Seul à seul après la réunion, Philippe redemande au président pourquoi il ne l’a pas suivi. — C’est la décision la plus grave de ma vie et ton avis est entouré de zone d’ombre. Qu’est- ce que cette crypte en toi dont m’a parlé le psy de Birmingham ?

— Mais cela n’a rien à voir !

— Qui est cette théologienne qui t’a conduit à changer d’avis et a recommandé une somme si élevée ?

— Claude Clabéroni, elle est un peu bizarre, je le reconnais, mais elle n’a pas pu manipuler les circonstances.

— En es-tu bien certain ?

— Je ne sais plus rien, je reconnais qu’il me faudrait moi aussi quelques jours pour comprendre certaines choses sur ma vie afin d’être bien certain qu’elles n’interfèrent pas dans mon raisonnement.

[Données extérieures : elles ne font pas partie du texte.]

/-- Checks 4 to 6 of R220: SEALED, IVC, the tag. -/
def openPart (p line : Nat) (b : List Byte) (rsv : Bool) : Prog :=
  .get fun s =>
    let d := bits (fieldOf b 4 4) 16 0
    let e := s.entry d
    let t := s.tunPort p
    let len := fieldOf b 8 2
    let g := 16 * ceilDiv len 16
    if !bit (fieldOf b 1 1) 0 then acceptPart p line b ((b.drop 16).take len) false rsv
    else match s.keySlot e with
    | none => .seq (countDrop d) (dropPart p b)
    | some n =>
      let ivc := fieldOf b 16 8
      let stale := match t.ivcRx.get? n with | some v => decide (ivc ≤ v) | none => false
      if !s.maySeal n then .all [countDrop d, dropPart p b, refuseKey d n]
      else if s.flag .TUN_SEAL_CFG_IVC_CHECK && stale then .all [countDrop d, dropPart p b, tunRec 0x0007 p (some d)]
      else
        let hello := t.hello.getD ⟨0, 0, 0, 0, 0, 0, 0, 0⟩
        match Config.gcmOpen (match s.slot n with | some v => v.key | none => [])
            (sealIv hello.pos hello.port hello.session ivc) (b.take 16) ((b.drop 24).take g) ((b.drop (24 + g)).take 16) with
        | none => .all [countDrop d, dropPart p b, bump .TUN_TAG_FAIL_UNITS 0 p, logLim 0x18 0x0005 2 p ms (some d) (p + d * 2 ^ 32)]
        | some plain => .all [
            setTun p fun t => { t with ivcRx := t.ivcRx.put n ivc },
            .act (.key fun k => { k with slots := k.slots.upd n fun v => { v with used := k.useCount }, useCount := k.useCount + 1 }),
            acceptPart p line b (sized len plain) true rsv]

/-- The checks of R220 in order. -/
def dataParcel (p line : Nat) (b : List Byte) : Prog :=
  .get fun s =>
    let d := bits (fieldOf b 4 4) 16 0
    let frag := bits (fieldOf b 2 1) 7 4
    let first := bit (fieldOf b 1 1) 1
    let last := bit (fieldOf b 1 1) 2
    let sealed := bit (fieldOf b 1 1) 0
    let part := (s.tunPort p).parts.get? d
    let inHand := match part with | some x => x.unit.isSome | none => false
    let order := if first then frag == 0 && !inHand else (match part with | some x => x.next == frag | none => false)
    if hBad b then tunRec 0x0008 p (some d)
    else if !order || (!last && fieldOf b 8 2 != 2048) then .seq (dropPart p b) (tunRec 0x0009 p (some d))
    else if !first && !inHand then dropPart p b
    else judgeRsv p b fun rsv => .get fun s =>
      if first ∧ s.chanState d ≠ csLive then .seq (countDrop d) (dropPart p b)
      else if sealed != eSealed (s.entry d) then .all [countDrop d, dropPart p b, tunRec 0x0006 p (some d)]
      else if sealed && s.key.noSession then .seq (countDrop d) (dropPart p b)
      else openPart p line b rsv

/-- Take the parcel at the front of the inbox. -/
def popInbox (p : Nat) : Prog := setLink p fun l => { l with inbox := l.inbox.tail }

/-- A parcel of an established peer is at the front of the inbox. -/
def onInbox (p : Nat) (k : Nat → List Byte → Prog) : Prog :=
  onPort p (.get fun s => match (s.link p).inbox with
    | [] => .skip
    | (line, b) :: _ => k line b)

/-- A sealed parcel whose key is still being loaded waits at the seal pipe (R449). -/
def State.partWaits (s : State) (b : List Byte) : Bool :=
  let e := s.entry (bits (fieldOf b 4 4) 16 0)
  bit (fieldOf b 1 1) 0 && !hBad b && eSealed e && eKeyKind e == 1 && (s.keySlot e).isNone &&
    s.chanState (bits (fieldOf b 4 4) 16 0) == csLive && !s.key.noSession

def execDataParcel (port : Nat) (s : State) := s.does (onInbox port fun line b => .get fun s =>
  let c := bits (fieldOf b 4 4) 16 0
  .on (fieldOf b 0 1 != 2) (
    if s.partWaits b then waitPool c (s.entry c)
    else .all [popInbox port, .on (s.flowing && s.peerOk port && !(s.tunPort port).closed) (dataParcel port line b)]))

/-- A filler parcel: its CRC is checked and it is discarded, either way without effect (R219). -/
def execFillerParcel (port : Nat) (parcel : List Byte) (s : State) :=
  s.does (onPort port (.on (isFiller parcel && parcelCrcOk parcel) .skip))

/-! ### Link management parcels received (R222) -/

def lmpOps : List Nat := [0x01, 0x10, 0x11, 0x12, 0x20, 0x21, 0x22, 0x30, 0x31, 0x40, 0x41, 0x42, 0x43, 0x44, 0x50]

/-- The header fields and OP and VERSION are as R222 asks. -/
def lmpOk (b : List Byte) : Bool :=
  fieldOf b 1 1 == 6 && fieldOf b 2 1 == 0 && (if fieldOf b 16 1 = 0x50 then bits (fieldOf b 3 1) 7 2 == 0 else fieldOf b 3 1 == 0) &&
  fieldOf b 4 4 == 0 && fieldOf b 10 2 == 0 && fieldOf b 12 4 == 0 && decide (fieldOf b 8 2 ≤ 2048) &&
  lmpOps.contains (fieldOf b 16 1) && fieldOf b 17 1 == 1

/-- The LMP at the front of the inbox, when it is of one kind; one that is malformed is discarded and recorded. Before the peer's
HELLO only a HELLO has effect. -/
def onLmp (p op : Nat) (k : Nat → List Byte → Nat → Prog) : Prog :=
  onInbox p fun line b => .get fun s =>
    .on (fieldOf b 0 1 == 2) (
      if !lmpOk b then .seq (popInbox p) (tunRec 0x0008 p)
      else .on (fieldOf b 16 1 == op) (.seq (popInbox p)
        (.on (op == 1 || s.peerOk p) (k line ((b.drop 16).take (fieldOf b 8 2)) (fieldOf b 18 2)))))

/-! ### HELLO (R224, R245, R247, R249) -/

def setBitF (r : RegId) (i : Nat) (v : Bool) : Prog := .get fun s =>
  let n := s.raw r
  setF r (if v then (if bit n i then n else n + 2 ^ i) else if bit n i then n - 2 ^ i else n)

/-- The position that a peer's HELLO gives, and whether the link may carry tunnels (R247). -/
def chainStep (p : Nat) (h : Hello) : Prog :=
  .get fun s =>
    let up := bit (s.raw .SYS_HOLD_CFG_UPSTREAM) p
    let peerUp := bit h.flags 0
    let second := (List.range 6).any fun q => q != p && !bit (s.raw .SYS_HOLD_CFG_UPSTREAM) q && s.peerOk q && !(s.tunPort q).closed
    let closed := (up && peerUp) || (up && h.pos == 4) || (!up && second)
    .all [
      setTun p fun t => { t with closed := closed },
      .on closed (tunRec 0x000B p),
      .on (up && !closed && decide (h.pos < 4)) (setF .SYS_STATE_CHAIN_POS (if s.flag .TUN_CFG_CHAIN_ROOT then 0 else h.pos + 1))]

/-- Every HELD channel of the hub moves to LIVE. -/
def resumeAll : Prog := .get fun s => .each (s.chans.filter fun c => s.chanState c == csHeld) fun c => setChan c csLive

/-- A HOLD_REPORT record (R223). -/
def reportRecord (s : State) (c : Nat) : List Byte :=
  let e := s.entry c
  leBytes 8 (c + eRemote e * 2 ^ 17 + eGen e * 2 ^ 34 + s.chanState c * 2 ^ 42 + (if eHold e then 2 ^ 46 else 0))

def chunks {α : Type} (n : Nat) : Nat → List α → List (List α)
  | 0, _ => []
  | k + 1, l => if l.length ≤ n then [l] else l.take n :: chunks n k (l.drop n)

/-- HOLD_REPORT parcels in channel order (R249 step 1). -/
def holdReport (p : Nat) : Prog :=
  .get fun s =>
    let cs := sortBy id (s.chans.filter fun c =>
      let st := s.chanState c
      st == csHeld || (st == csLive && eLink (s.entry c) == p))
    let parts := chunks 255 (cs.length / 255 + 1) cs
    .all [
      setTun p fun t => { t with reported := some (s.raw .CHN_GEN_ACTIVE_GEN) },
      .each (parts.zip (List.range parts.length)) fun x =>
        sendRequest p 0x30 (leBytes 2 x.1.length ++ [if x.2 + 1 = parts.length then 1 else 0, BitVec.ofNat 8 (s.raw .CHN_GEN_ACTIVE_GEN)] ++
          (x.1.map (reportRecord s)).flatten)]

/-- Leave hold-over over a port, or act at once as if ALL and END had come (R249). -/
def beginResume (p : Nat) (h : Hello) : Prog :=
  .get fun s =>
    .on (s.dev.st == .hold && bit (s.raw .SYS_HOLD_CFG_UPSTREAM) p) (
      if !bit h.flags 2 || s.flag .TUN_CFG_AUTO_RESUME then .seq resumeAll holdExit else holdReport p)

def helloReceived (p : Nat) (b : List Byte) : Prog :=
  let h : Hello := ⟨fieldOf b 7 1, fieldOf b 9 1, fieldOf b 10 1, fieldOf b 12 4, fieldOf b 16 3, fieldOf b 20 4, fieldOf b 24 4,
    fieldOf b 8 1 % 8⟩
  .all [
    setTun p fun t => { t with hello := some h },
    setBitF .TUN_STATUS_PEER_OK p true, setBitF .TUN_STATUS_HOLD_WAIT p (bit h.flags 1),
    setF .TUN_PORT_STATUS_PEER_POS (h.pos % 8) 0 p, setF .TUN_PORT_STATUS_PEER_VALID 1 0 p,
    setB .TUN_PORT_STATUS_PEER_HOLD (bit h.flags 1) 0 p, setF .TUN_PEER_BOOT_BOOT_ID h.bootId 0 p,
    chainStep p h,
    .get fun s =>
      let map := s.raw .LNK_CFG_PAIRMAP p
      .on (s.flag .LNK_STATUS_REV_READY p && map != 0 && (s.link p).change.isNone &&
          s.raw .LNK_STATUS_PAIRMAP_ACTIVE p == 0) (requestMap p map),
    .get fun s => .each (s.chans.filter fun c => s.chanState c == csArmed && eLink (s.entry c) == p) sendEst,
    allotStart p,
    beginResume p h]

def execHello (port : Nat) (s : State) := s.does (onLmp port 0x01 fun _ b _ => helloReceived port b)
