/-- Epmas has authenticated the image of a slot, `image` with its signature block; no PD message sequence is in progress: the core
leaves the ROM policy or the previous image and starts it. The PD hardware keeps contracts, roles, modes and multiplexers. -/
def execPolicyHandover (slot : Nat) (image sig : List Byte) (s : State) := s.does (whenAon (.get fun s =>
  let svn := fieldOf image 36 4
  let hash := Config.sha384 image
  let trial := hash != s.cbl.confirmed
  .on (s.coreAlive && policyOk image && s.signatureOk 2 image sig && (List.range 6).all fun p => (s.cblPort p).ams == 0 && (s.cblPort p).req.isNone) (.all [
    .act (.memClear (aonBase + fieldOf image 40 4) (aonBase + fieldOf image 40 4 + image.length)),
    .act (.mem (aonBase + fieldOf image 40 4) image),
    .act (.cbl fun c => { c with
      svn := svn
      hash := hash
      start := policyStart image
      waiting := none
      trialAt := if trial then some s.clock else none }),
    setF .CBL_IMG_STATUS_SLOT (slot % 2), setB .CBL_IMG_STATUS_TRIAL trial, setF .CBL_IMG_STATUS_ROM 0,
    setF .CBL_IMG_STATUS_SVN (svn % 2 ^ 16),
    setCore 8 fun _ => { Core.reset with pc := policyStart image }])))

/-- The image on trial is to be replaced by the other slot's, at the next handover (R416 step 4). -/
def revert : Prog := .get fun s => .all [
  cblRec 0x0006 0xFF, setF .CBL_IMG_STATUS_TRIAL 0, setF .CBL_IMG_STATUS_SLOT (1 - s.raw .CBL_IMG_STATUS_SLOT),
  .act (.cbl fun c => { c with trialAt := none, waiting := some (1 - s.raw .CBL_IMG_STATUS_SLOT) })]

/-- CONFIRM of an image on trial: Epmas raises the rollback floor of policy images to its SVN (R416, R440). -/
def execPolicyConfirm (s : State) := s.does (whenAon (.get fun s =>
  .on (s.flag .CBL_IMG_STATUS_TRIAL) (.all [
    setF .CBL_IMG_STATUS_TRIAL 0, .act (.cbl fun c => { c with trialAt := none, confirmed := c.hash }),
    .on (decide (s.key.floors.getD 1 0 < s.cbl.svn)) (ledgerWrite fun k => { k with
      floors := [k.floors.getD 0 0, s.cbl.svn, k.floors.getD 2 0] })])))

def execTrialTimeout (s : State) := s.does (whenAon (.get fun s =>
  match s.cbl.trialAt with
  | some t => .on (s.flag .CBL_IMG_STATUS_TRIAL && decide (t + 5 * sec ≤ s.clock)) revert
  | none => .skip))

/-- CBL_IMG_CMD REVERT, for an image that has not confirmed. -/
def imgRevert : Prog := .get fun s => .on (s.flag .CBL_IMG_STATUS_TRIAL) revert

def execImgRevert (s : State) := s.does (whenAon imgRevert)

/-- After a double trap: an image on trial is replaced; any other restarts and replaces nothing (R416, R417). -/
def execCableCoreRestart (s : State) := s.does (whenAon (.get fun s =>
  match s.cbl.restartAt with
  | none => .skip
  | some _ => .all [
      cblRec 0x0005 0xFF, .act (.cbl fun c => { c with restartAt := none }),
      if s.flag .CBL_IMG_STATUS_TRIAL then revert
      else .seq (setCore 8 fun _ => { Core.reset with pc := s.cbl.start })
        (.each (List.range 6) fun p => .on ((s.cblPort p).req.isSome) (.seq (pd p pdSoftReset) (endReq p 6)))]))

end Sys2Proof.Machine
end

Les carnets de sœur Eva lui ont apporté sur un plateau la réponse théorique à la question que lui posait Jacques de Saint M’Hervé. Cependant, cela ne l’éclaire pas sur ses problèmes plus personnels : pourquoi et comment sa grand-mère est-elle morte ? quel est le rapport avec l’insigne du Cabazor qu’elle lui a remis ? pourquoi son voisin est-il mort avec, gravé sur sa poitrine, le mot Kabazor ? Seule sa cousine Jeanne pourrait l’aider à comprendre.